• ACTIVITY:
Could you return the lines below exactly, from the first line up to and including the line that holds "PAGES_DONE, and it"?
== INPUT
/-- R48: BUSY is 1 exactly when the phase is not IDLE, kept by every step and true at reset; and a controller step
performs at most one Transceive. -/
def Obligations.BusyExactlyWhileRunning : Prop :=
  (State.reset.regs.busy = true ↔ State.reset.seq.phase ≠ .idle) ∧
  (∀ s t : State, (s.regs.busy = true ↔ s.seq.phase ≠ .idle) → step s = .next t →
    (t.regs.busy = true ↔ t.seq.phase ≠ .idle)) ∧
  (∀ s t : State, controllerStep s = .next t → ∃ l, t.chan.sent = s.chan.sent ++ l ∧ l.length ≤ 1)

/-- R38: TXN_COUNT counts the Transceive calls of the current or last command modulo 2^32, a ChannelError included;
acceptance sets it to 0. -/
def Obligations.TxnCountCountsTransceives : Prop :=
  (∀ s t : State, controllerStep s = .next t →
    ∃ l : List Transaction, t.chan.sent = s.chan.sent ++ l ∧
      t.regs.txnCount.toNat = (s.regs.txnCount.toNat + l.length) % 2 ^ 32) ∧
  (∀ (w : Word) (s : State), (acceptCommand w s).regs.txnCount = 0 ∧ (acceptCommand w s).chan = s.chan) ∧
  (∀ s : State, readOffset s 0x38 = s.regs.txnCount)

/-- R78, R84, R193: a controller step that changes memory is an RD_CACHE step that counts a page in PAGES_DONE, and it
changes bytes of that page's slot only. -/
def Obligations.OnlyACompletedReadStores : Prop :=
  ∀ s t : State, controllerStep s = .next t → (∃ a, memByte t.mem a ≠ memByte s.mem a) →
    s.seq.phase = .rdCache ∧ t.regs.pagesDone = s.regs.pagesDone + 1 ∧
      MemKeptOutside (slotAddr s) s.params.profile.pageSizeBytes s t

/-- R350, I16: which host accesses race, and what a raced byte can be. A host write races exactly in a busy read command's
slots of index PAGES_DONE or above (the host's last byte there competes) and in a busy program command's slots (the bytes
that stood there compete); a host read races exactly in the former. A raced byte that is stored or programmed is its own
value or a competing one; a raced host read saw the old byte, or the new one where the command has stored it, and
is not settled while the command may still store it. What the
model does with each outcome is log 8. -/
def Obligations.RacedBytesAreOldOrNew : Prop :=
  (∀ (s : State) (a : Nat) (b : Byte), s.regs.busy = true →
    (readsPages s →
      (s.regs.bufAddr.toNat + s.regs.pagesDone.toNat * s.params.profile.pageSizeBytes ≤ a →
        a < s.regs.bufAddr.toNat + pagesWanted s * s.params.profile.pageSizeBytes →
        writeRace s a b = some b ∧ rivals (hostBufWrite a b s).race a = [b] ∧
        (hostBufRead a s).racedReads
          = s.racedReads ++ [{ addr := a, old := memByte s.mem a, new := none, draw := s.draws }]) ∧
      (a < s.regs.bufAddr.toNat + s.regs.pagesDone.toNat * s.params.profile.pageSizeBytes ∨
        s.regs.bufAddr.toNat + pagesWanted s * s.params.profile.pageSizeBytes ≤ a →
        writeRace s a b = none ∧ readRaces s a = false)) ∧
    (programsPages s → readRaces s a = false ∧
      (s.regs.bufAddr.toNat ≤ a → a < s.regs.bufAddr.toNat + pagesWanted s * s.params.profile.pageSizeBytes →
        writeRace s a b = some (memByte s.mem a) ∧
        rivals (hostBufWrite a b s).race a = memByte s.mem a :: rivals s.race a) ∧
      (a < s.regs.bufAddr.toNat ∨ s.regs.bufAddr.toNat + pagesWanted s * s.params.profile.pageSizeBytes ≤ a →
        writeRace s a b = none)) ∧
    (¬ readsPages s → ¬ programsPages s → writeRace s a b = none ∧ readRaces s a = false)) ∧
  (∀ (s : State) (a : Nat) (b : Byte), s.regs.busy = false → writeRace s a b = none ∧ readRaces s a = false) ∧
  (∀ (s : State) (a x : Nat) (b : Byte), x ≠ a → rivals (hostBufWrite a b s).race x = rivals s.race x) ∧
  (∀ (s : State) (r : List Byte) (k : Nat), memWf s.mem = true → r.length = s.params.profile.cu →
    k < s.params.profile.pageSizeBytes →
    r[k]? = some (memByte (storePage r s).mem (slotAddr s + k)) ∨
    memByte (storePage r s).mem (slotAddr s + k) ∈ rivals s.race (slotAddr s + k)) ∧
  (∀ (s : State) (k : Nat) (b : Byte), (slotData s)[k]? = some b →
    b = memByte s.mem (slotAddr s + k) ∨ b ∈ rivals s.race (slotAddr s + k)) ∧
  (∀ (s : State) (r : List Byte) (i : Nat) (e : RacedRead), s.racedReads[i]? = some e → r.length = s.params.profile.cu →
    ∃ e', (storePage r s).racedReads[i]? = some e' ∧ e' = { e with new := e'.new } ∧
      (∀ k, k < s.params.profile.pageSizeBytes → e.addr = slotAddr s + k → e'.new = r[k]?) ∧
      (e.addr < slotAddr s ∨ slotAddr s + s.params.profile.pageSizeBytes ≤ e.addr → e'.new = e.new)) ∧
  (∀ (s : State) (e : RacedRead),
    (∀ b, e.new = some b → racedReadSaw s e = some e.old ∨ racedReadSaw s e = some b) ∧
    (e.new = none → readRaces s e.addr = true → racedReadSaw s e = none) ∧
    (e.new = none → readRaces s e.addr = false → racedReadSaw s e = some e.old))

/-- R301, R300: which errors a command can end with, and that RESET, POLL and the one-frame commands carry no page while a
page command's error, but for INVALID_RANGE, carries one. -/
def Obligations.ErrorsACommandCanEndWith : Prop :=
  ∀ s t : State, Inv s → controllerStep s = .next t → s.seq.phase ≠ .idle → t.seq.phase = .idle →
    t.regs.errCode ≠ .none →
    (s.seq.word ∈ [0x02#32, 0x03#32, 0x04#32, 0x05#32, 0x06#32] →
      t.regs.errCode = .channelError ∧ t.regs.pageValid = false) ∧
    (s.seq.word ∈ [0x01#32, 0x07#32] →
      t.regs.errCode ≠ .invalidRange ∧ t.regs.errCode ≠ .illegalCommand ∧ t.regs.pageValid = false) ∧
    (s.seq.word ∈ [0x10#32, 0x11#32, 0x12#32, 0x20#32, 0x21#32] →
      t.regs.errCode ≠ .illegalCommand ∧ (t.regs.pageValid = false ↔ t.regs.errCode = .invalidRange)) ∧
    (s.seq.word ∉ commandWords → t.regs.errCode = .illegalCommand ∧ t.regs.pageValid = false) ∧
    t.regs.errCode ≠ .identityMismatch

/-- R164: a POLL_DELAY step changes the phase alone; and a delay follows a status read and precedes another: the step that
enters POLL_DELAY has just counted a read that leaves some of the budget. -/
def Obligations.DelayOnlyBetweenReads : Prop :=
  (∀ s : State, s.seq.phase = .pollDelay →
    controllerStep s = .next { s with seq := { s.seq with phase := .pollRead } }) ∧
  (∀ s t : State, controllerStep s = .next t → t.seq.phase = .pollDelay →
    s.seq.phase = .pollRead ∧ t.regs.pollCount = s.regs.pollCount + 1 ∧
      s.regs.pollCount.toNat + 1 < s.regs.maxAttempts.toNat)

/-! ### Whole runs -/

/-- R166, R167: a poll whose reads all report busy: after `N` of them below the budget it is about to read again with
POLL_COUNT = N; after as many as the budget it has raised TIMEOUT with POLL_COUNT = MAX_ATTEMPTS; and with a byte that is
not busy as read N + 1 the outcome is that byte's, with POLL_COUNT = N + 1. -/
def Obligations.PollIsBounded : Prop :=
  ∀ (s : State) (bs : List Byte) (rest : List Answer), s.params.wf = true → s.inputs = [] →
    s.seq.phase = .pollRead → s.regs.pollCount = 0 → AllBusy s.params.profile bs →
    (bs.length < s.regs.maxAttempts.toNat → s.chan.dev = .oracle (statusAnswers bs ++ rest) →
      ∃ t, Sys2Proof.core.run (2 * bs.length) s = .next t ∧ t.seq = s.seq ∧ t.regs.pollCount.toNat = bs.length ∧
        t.chan.dev = .oracle rest ∧ t.mem = s.mem ∧
        t.regs.txnCount = s.regs.txnCount + BitVec.ofNat 32 bs.length ∧ t.regs.eccMax = s.regs.eccMax ∧
        t.regs.lastEcc = s.regs.lastEcc ∧ HostSideKept s t) ∧
    (bs.length = s.regs.maxAttempts.toNat → 0 < bs.length → s.chan.dev = .oracle (statusAnswers bs ++ rest) →
      ∃ t, Sys2Proof.core.run (2 * bs.length - 1) s = .next t ∧ t.seq.phase = .idle ∧ t.regs.err = true ∧
        t.regs.errCode = .timeout ∧ t.regs.pollCount = s.regs.maxAttempts ∧ t.chan.dev = .oracle rest ∧
        (t.regs.pageValid = true ↔ s.seq.ret ≠ .poll ∧ s.seq.ret ≠ .reset)) ∧
    (∀ b, bs.length < s.regs.maxAttempts.toNat → s.chan.dev = .oracle (statusAnswers (bs ++ [b]) ++ rest) →
      b &&& s.params.profile.busyMask = 0 →
      ∃ t, Sys2Proof.core.run (2 * bs.length + 1) s = .next t ∧ t.regs.pollCount.toNat = bs.length + 1 ∧
        t.regs.statusRaw = b ∧ t.chan.dev = .oracle rest ∧
        (∀ e, decodeOutcome s.params.profile s.regs.eccCorrFatal b = .fail e →
          t.seq.phase = .idle ∧ t.regs.err = true ∧ t.regs.errCode = e) ∧
        (ReportsReady s b →
          (s.seq.ret = .poll ∨ s.seq.ret = .reset ∨ s.seq.ret = .erase → EndedOk t) ∧
          (s.seq.ret = .read → t.seq.phase = .rdCache) ∧
          (s.seq.ret = .prog → t.regs.pagesDone = s.regs.pagesDone + 1)))

/-- R168, R260, R200: POLL, RESET and ERASE_BLOCK that succeed after `N` busy reads: the frames, in order, and the counts. -/
def Obligations.PollResetAndEraseRuns : Prop :=
  ∀ (s : State) (bs : List Byte) (b : Byte) (rest : List Answer), AllBusy s.params.profile bs → ReportsReady s b →
    bs.length < s.regs.maxAttempts.toNat →
    (Accepted 0x07 s → s.chan.dev = .oracle (statusAnswers (bs ++ [b]) ++ rest) →
      ∃ t, Sys2Proof.core.run (2 * bs.length + 2) s = .next t ∧ EndedOk t ∧
        t.chan.sent = s.chan.sent ++ framesSent s.params.profile (List.replicate (bs.length + 1) (statusRead s.params.profile)) ∧
        t.regs.pollCount.toNat = bs.length + 1 ∧ t.regs.txnCount = BitVec.ofNat 32 (bs.length + 1) ∧
        t.regs.statusRaw = b ∧ t.mem = s.mem) ∧
    (Accepted 0x01 s → s.chan.dev = .oracle ([.bytes []] ++ statusAnswers (bs ++ [b]) ++ rest) →
      ∃ t, Sys2Proof.core.run (2 * bs.length + 3) s = .next t ∧ EndedOk t ∧
        t.chan.sent = s.chan.sent ++ framesSent s.params.profile
          (.fReset :: List.replicate (bs.length + 1) (statusRead s.params.profile)) ∧
        t.regs.pollCount.toNat = bs.length + 1 ∧ t.regs.txnCount = BitVec.ofNat 32 (bs.length + 2) ∧
        t.regs.statusRaw = b ∧ t.mem = s.mem) ∧
    (Accepted 0x12 s → s.regs.startPage.toNat < s.params.profile.pagesTotal →
      s.chan.dev = .oracle ([.bytes [], .bytes []] ++ statusAnswers (bs ++ [b]) ++ rest) →
      ∃ t, Sys2Proof.core.run (2 * bs.length + 4) s = .next t ∧ EndedOk t ∧
        t.chan.sent = s.chan.sent ++ framesSent s.params.profile
          (.fWriteEnable :: .fBlockErase s.regs.startPage.toNat ::
            List.replicate (bs.length + 1) (statusRead s.params.profile)) ∧
        t.regs.pollCount.toNat = bs.length + 1 ∧ t.regs.txnCount = BitVec.ofNat 32 (bs.length + 3) ∧
        t.regs.pagesDone = 0 ∧ t.mem = s.mem)

/-- R190, R73: READ_PAGE that succeeds after `N` busy reads: the frames in order, the page's bytes at BUF_ADDR and no other
byte changed, PAGES_DONE = 1, POLL_COUNT = k, TXN_COUNT = k + 2 for k = N + 1. -/
def Obligations.ReadPageDeliversThePage : Prop :=
  ∀ (s : State) (bs : List Byte) (b : Byte) (r : List Byte) (rest : List Answer), Accepted 0x10 s →
    rangeOk s s.regs.startPage.toNat 1 = true → AllBusy s.params.profile bs → ReportsReady s b →
    bs.length < s.regs.maxAttempts.toNat → r.length = s.params.profile.cu →
    s.chan.dev = .oracle ([.bytes []] ++ statusAnswers (bs ++ [b]) ++ [.bytes r] ++ rest) →
    ∃ t, Sys2Proof.core.run (2 * bs.length + 4) s = .next t ∧ EndedOk t ∧ t.regs.pagesDone = 1 ∧
      t.regs.pollCount.toNat = bs.length + 1 ∧ t.regs.txnCount = BitVec.ofNat 32 (bs.length + 3) ∧
      t.chan.sent = s.chan.sent ++ framesSent s.params.profile
        (.fPageReadToCache s.regs.startPage.toNat ::
          (List.replicate (bs.length + 1) (statusRead s.params.profile) ++ [.fReadFromCache])) ∧
      memRead t.mem s.regs.bufAddr.toNat s.params.profile.pageSizeBytes = r.take s.params.profile.pageSizeBytes ∧
      MemKeptOutside s.regs.bufAddr.toNat s.params.profile.pageSizeBytes s t

/-- R195: PROGRAM_PAGE that succeeds after `N` busy reads: the frames in order (the load carries the slot's bytes and the
pad), memory unchanged, PAGES_DONE = 1, POLL_COUNT = k, TXN_COUNT = k + 3 for k = N + 1. -/
def Obligations.ProgramPageSendsThePage : Prop :=
  ∀ (s : State) (bs : List Byte) (b : Byte) (rest : List Answer), Accepted 0x11 s →
    rangeOk s s.regs.startPage.toNat 1 = true → AllBusy s.params.profile bs → ReportsReady s b →
    bs.length < s.regs.maxAttempts.toNat →
    s.chan.dev = .oracle ([.bytes [], .bytes [], .bytes []] ++ statusAnswers (bs ++ [b]) ++ rest) →
    ∃ t, Sys2Proof.core.run (2 * bs.length + 5) s = .next t ∧ EndedOk t ∧ t.regs.pagesDone = 1 ∧
      t.regs.pollCount.toNat = bs.length + 1 ∧ t.regs.txnCount = BitVec.ofNat 32 (bs.length + 4) ∧
      t.chan.sent = s.chan.sent ++ framesSent s.params.profile
        ([.fWriteEnable, .fProgramLoad (slotUnit s 0), .fProgramExecute s.regs.startPage.toNat] ++
          List.replicate (bs.length + 1) (statusRead s.params.profile)) ∧
      t.mem = s.mem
====
• REPLY TO THE TASK:
/-- R48: BUSY is 1 exactly when the phase is not IDLE, kept by every step and true at reset; and a controller step
performs at most one Transceive. -/
def Obligations.BusyExactlyWhileRunning : Prop :=
  (State.reset.regs.busy = true ↔ State.reset.seq.phase ≠ .idle) ∧
  (∀ s t : State, (s.regs.busy = true ↔ s.seq.phase ≠ .idle) → step s = .next t →
    (t.regs.busy = true ↔ t.seq.phase ≠ .idle)) ∧
  (∀ s t : State, controllerStep s = .next t → ∃ l, t.chan.sent = s.chan.sent ++ l ∧ l.length ≤ 1)

/-- R38: TXN_COUNT counts the Transceive calls of the current or last command modulo 2^32, a ChannelError included;
acceptance sets it to 0. -/
def Obligations.TxnCountCountsTransceives : Prop :=
  (∀ s t : State, controllerStep s = .next t →
    ∃ l : List Transaction, t.chan.sent = s.chan.sent ++ l ∧
      t.regs.txnCount.toNat = (s.regs.txnCount.toNat + l.length) % 2 ^ 32) ∧
  (∀ (w : Word) (s : State), (acceptCommand w s).regs.txnCount = 0 ∧ (acceptCommand w s).chan = s.chan) ∧
  (∀ s : State, readOffset s 0x38 = s.regs.txnCount)

/-- R78, R84, R193: a controller step that changes memory is an RD_CACHE step that counts a page in PAGES_DONE, and it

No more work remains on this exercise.